World_Tour_Golf

<i>World Tour Golf</i>

World Tour Golf

1986 video game


World Tour Golf is a 1986 video game by Evan and Nicky Robinson, Paul Reiche III and published by Electronic Arts for Commodore 64, Amiga, Apple IIGS, and DOS.

Development

After completing Mail Order Monsters in 1985, developers and producers at EA were playing Nintendo Golf, and the Robinsons decided to create a golf game for DOS including a golf course editor.

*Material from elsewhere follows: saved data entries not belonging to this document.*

-- ==== Sys2Proof/Machine/Touch.lean ====
section
/-! DEFINITION. What the accesses of a dispatch unit leave behind (R402 to R404): the grants of the stack ports that serve them (R444 to R446), the
caches their walks fill (R403), and the count of an uncorrectable response (R406, R505). -/

namespace Sys2Proof.Machine

/-- One uncorrectable response of a stack port: counted, with its KIND 7 record (R406, R505, R506). -/
def countUe (p : Params) (d : Dev) (key addr : Nat) : Dev :=
  let q := d.port key
  (d.setPort key { q with ueTotal := satAdd 32 q.ueTotal 1 }).health
    { status := .permFault, kind := 7, w4 := idRange false key (addr / 4096 * 4096), w5 := BitVec.ofNat 64 (physOf p key addr) }

/-! ## Arbitration among functions at a stack port (R29, R444 to R446) -/

/-- Weight of a function at a stack port: SW of an entry in force with EN = 1, else 0 (R445). -/
def portWeight (d : Dev) (f : Nat) : Nat := let q := (d.fn f).qosNow; if bitOf q 63 then fld q 47 40 else 0

/-- A weighted function at its cap requests nothing until the next window (R446). -/
def capped (d : Dev) (q : StackPort) (f : Nat) : Bool :=
  let cap := fld (d.fn f).qosNow 31 16
  decide (0 < portWeight d f) && cap != 0 && decide (cap ≤ Tbl.get 0 f q.capCount)

/-- Functions with EN = 1 and a weight, of those the device has state for. -/
def weightedFns (d : Dev) : List Nat := (d.funcs.map (·.1)).filter (fun f => decide (0 < portWeight d f))

/-- The function granted, and the port with its credits and pointer moved (R445). -/
def pickFn (d : Dev) (q : StackPort) (req : Nat → Bool) (n : Nat → Nat) : Option (Nat × StackPort) :=
  let w (f : Nat) : Bool := req f && decide (0 < portWeight d f)
  let anyW := (List.range 256).any w
  let q1 := if anyW && (List.range 256).all (fun f => !w f || Tbl.get 0 f q.credits == 0) then
      { q with credits := (weightedFns d).foldl (fun t f => Tbl.set f (portWeight d f) t) q.credits } else q
  let elig (f : Nat) : Bool := if anyW then w f && decide (0 < Tbl.get 0 f q1.credits) else req f
  (rotate elig q1.last 256).map (fun f =>
    (f, { q1 with
      last := f
      credits := if 0 < portWeight d f then Tbl.set f (Tbl.get 0 f q1.credits - n f) q1.credits else q1.credits
      capCount := if 0 < portWeight d f then Tbl.set f (Tbl.get 0 f q1.capCount + n f) q1.capCount else q1.capCount }))

/-- A granule operation of a function at the port that serves a device physical address: one grant (R445). Host memory has no weights (R446). -/
def chargeGran (p : Params) (d : Dev) (f pa : Nat) : Dev :=
  match locate p pa with
  | .host _ => d
  | .stack key _ => match pickFn d (d.port key) (· == f) (fun _ => 1) with
    | some (_, q) => d.setPort key q
    | none => d

/-- An uncorrectable response to the granule of a device physical address. -/
def ueAt (p : Params) (d : Dev) (pa : Nat) : Dev :=
  match locate p pa with
  | .host _ => d
  | .stack key a => countUe p d key a

/-! ## Arbiters of a dispatch unit (R29 to R31) -/

/-- Arbiters of the dispatch unit of a panel, by code: the bobbin unit, the tack store, the allocator, the walk slots. -/
def arbBobbin : Nat := 0
def arbTack : Nat := 1
def arbAlloc : Nat := 2
def arbWalk : Nat := 3

/-- An arbiter of a panel grants the requester of an index: its pointer moves there (R29). -/
def Dev.won (d : Dev) (panel code i : Nat) : Dev := d.modPanel panel (fun q => { q with lasts := Tbl.set code i q.lasts })

/-- The pointer of an arbiter with `n` requesters: after reset the highest index (R31). -/
def Dev.lastWon (d : Dev) (panel code n : Nat) : Nat := Tbl.get (n - 1) code (d.panel panel).lasts

/-! ## Caches (R403) -/

/-- Entries of a core's own cache and of the panel's shared and walk caches. -/
def coreCacheSize : Nat := 64
def panelCacheSize : Nat := 4096
def walkCacheSize : Nat := 256

/-- The leaf of a walk, as the caches hold it. -/
def leafEntry (ctx root va log2 : Nat) (pte : Word) : TlbEntry := ⟨ctx, root, log2, va / 2 ^ log2 * 2 ^ log2, pte⟩

/-- The caches of a panel after a walk. -/
def cachePanel (d : Dev) (panel : Nat) (leaf : Option TlbEntry) (ptrs : List TlbEntry) : Dev :=
  let d1 := d.modPanel panel (fun q => { q with
    wcache := ptrs.foldl (fun es e => cacheAdd walkCacheSize d.freeCtr e es) q.wcache
    tlb := match leaf with | some e => cacheAdd panelCacheSize (d.freeCtr + 1) e q.tlb | none => q.tlb })
  { d1 with freeCtr := d1.freeCtr + 2 }

/-! ## One access -/

/-- What an access to one granule leaves behind, and whether it went through. -/
def touchGran (s : State) (panel ctx va : Nat) (k : Acc3) : Dev × Bool :=
  let d := s.dev
  let root := (d.ctx ctx).root
  let own := (d.ctx ctx).owner
  let (d1, leaf) : Dev × Option (Nat × Word) :=
    match leafFind (d.panel panel).tlb ctx root va with
    | some e => (d, some (e.log2, e.pte))
    | none =>
      let wc := (d.panel panel).wcache
      let r := walk s wc ctx root va
      let reads := if walkable s.params d root va then walkReads s wc own ctx root va levels root else []
      let d1 := reads.foldl (fun d pa => chargeGran s.params d own pa) d
      let d2 := match reads.getLast? with
        | some pa => if physUnreadable s pa then ueAt s.params d1 pa else d1
        | none => d1
      match r.fin with
      | .leaf n w => (cachePanel d2 panel (some (leafEntry ctx root va n w)) r.ptrs, some (n, w))
      | _ => (cachePanel d2 panel none r.ptrs, none)
  match leaf with
  | none => (d1, false)
  | some (n, w) =>
    match useLeaf w n va k with
    | .error _ => (d1, false)
    | .ok (.host a _) => (d1, !hostUnreadable s a || k == .write)
    | .ok (.phys pa) =>
      let d2 := chargeGran s.params d1 own pa
      let lost := match locate s.params pa with | .stack key _ => (d.port key).lost | .host _ => false
      if (if k == .write then lost else physUnreadable s pa) then (ueAt s.params d2 pa, false) else (d2, true)

/-- What an access of the dispatch unit of `panel` to a range leaves behind: granule by granule, up to the first that fails. -/
def touchAll (panel ctx : Nat) (k : Acc3) : List (Nat × Nat) → State → State
  | [], s => s
  | pc :: rest, s =>
    let (d, ok) := touchGran s panel ctx pc.1 k
    if ok then touchAll panel ctx k rest (s.withDev d) else s.withDev d

/-- The same for `n` bytes from `va`. -/
def dTouch (s : State) (panel ctx va n : Nat) (k : Acc3) : State := touchAll panel ctx k (pieces va n (n / 64 + 2)) s

end Sys2Proof.Machine
end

Evan Robinson worked on the game and graphics code (which was adapted from code written by Dan Silva for an internal EA editor named Prism, which eventually became Deluxe Paint) for World Tour Golf, while Nicky Robinson created the editor and Paul Reiche acted as game designer and artist. In 1986 it was unusual for a game to have more than one programmer, and this gave them an easy way to neatly subdivide the work. It also allowed World Tour Golf to be a significantly larger game in scope than many contemporary titles. The editor supported the accurate (for its day) re-creation of real golf courses, as well as comical courses that were made up of a series of islands, 270-degree doglegs, etc. This followed in the spirit of Racing Destruction Set, which had been developed at EA the year before.[citation needed]

Reception

COMPUTE! called World Tour Golf "a great game for the novice and the expert".[1] The game was reviewed in 1988 in Dragon #132 by Hartley, Patricia, and Kirk Lesser in "The Role of Computers" column. The reviewers gave the game 4½ out of 5 stars.[2]

David M. Wilson and Johnny L. Wilson reviewed the game for Computer Gaming World, and stated that "IBM owners with CGA used to have to play with magenta trees and blue fairways, but a revision has corrected that aesthetic problem and supports EGA, as well. The EGA version still offers only the four best colors, however."[3]

Reviews


References

  1. Many, Chris (January 1987). "World Tour Golf For The IBM PC". Compute!. p. 38. Retrieved 9 November 2013.
  2. Lesser, Hartley; Lesser, Patricia; Lesser, Kirk (April 1988). "The Role of Computers". Dragon (132): 80–85.
  3. Wilson, David M.; Wilson, Johnny L. (April 1988). "The Boys of Spring: A Computer Sports Survey". Computer Gaming World. Vol. 1, no. 46. pp. 12–13.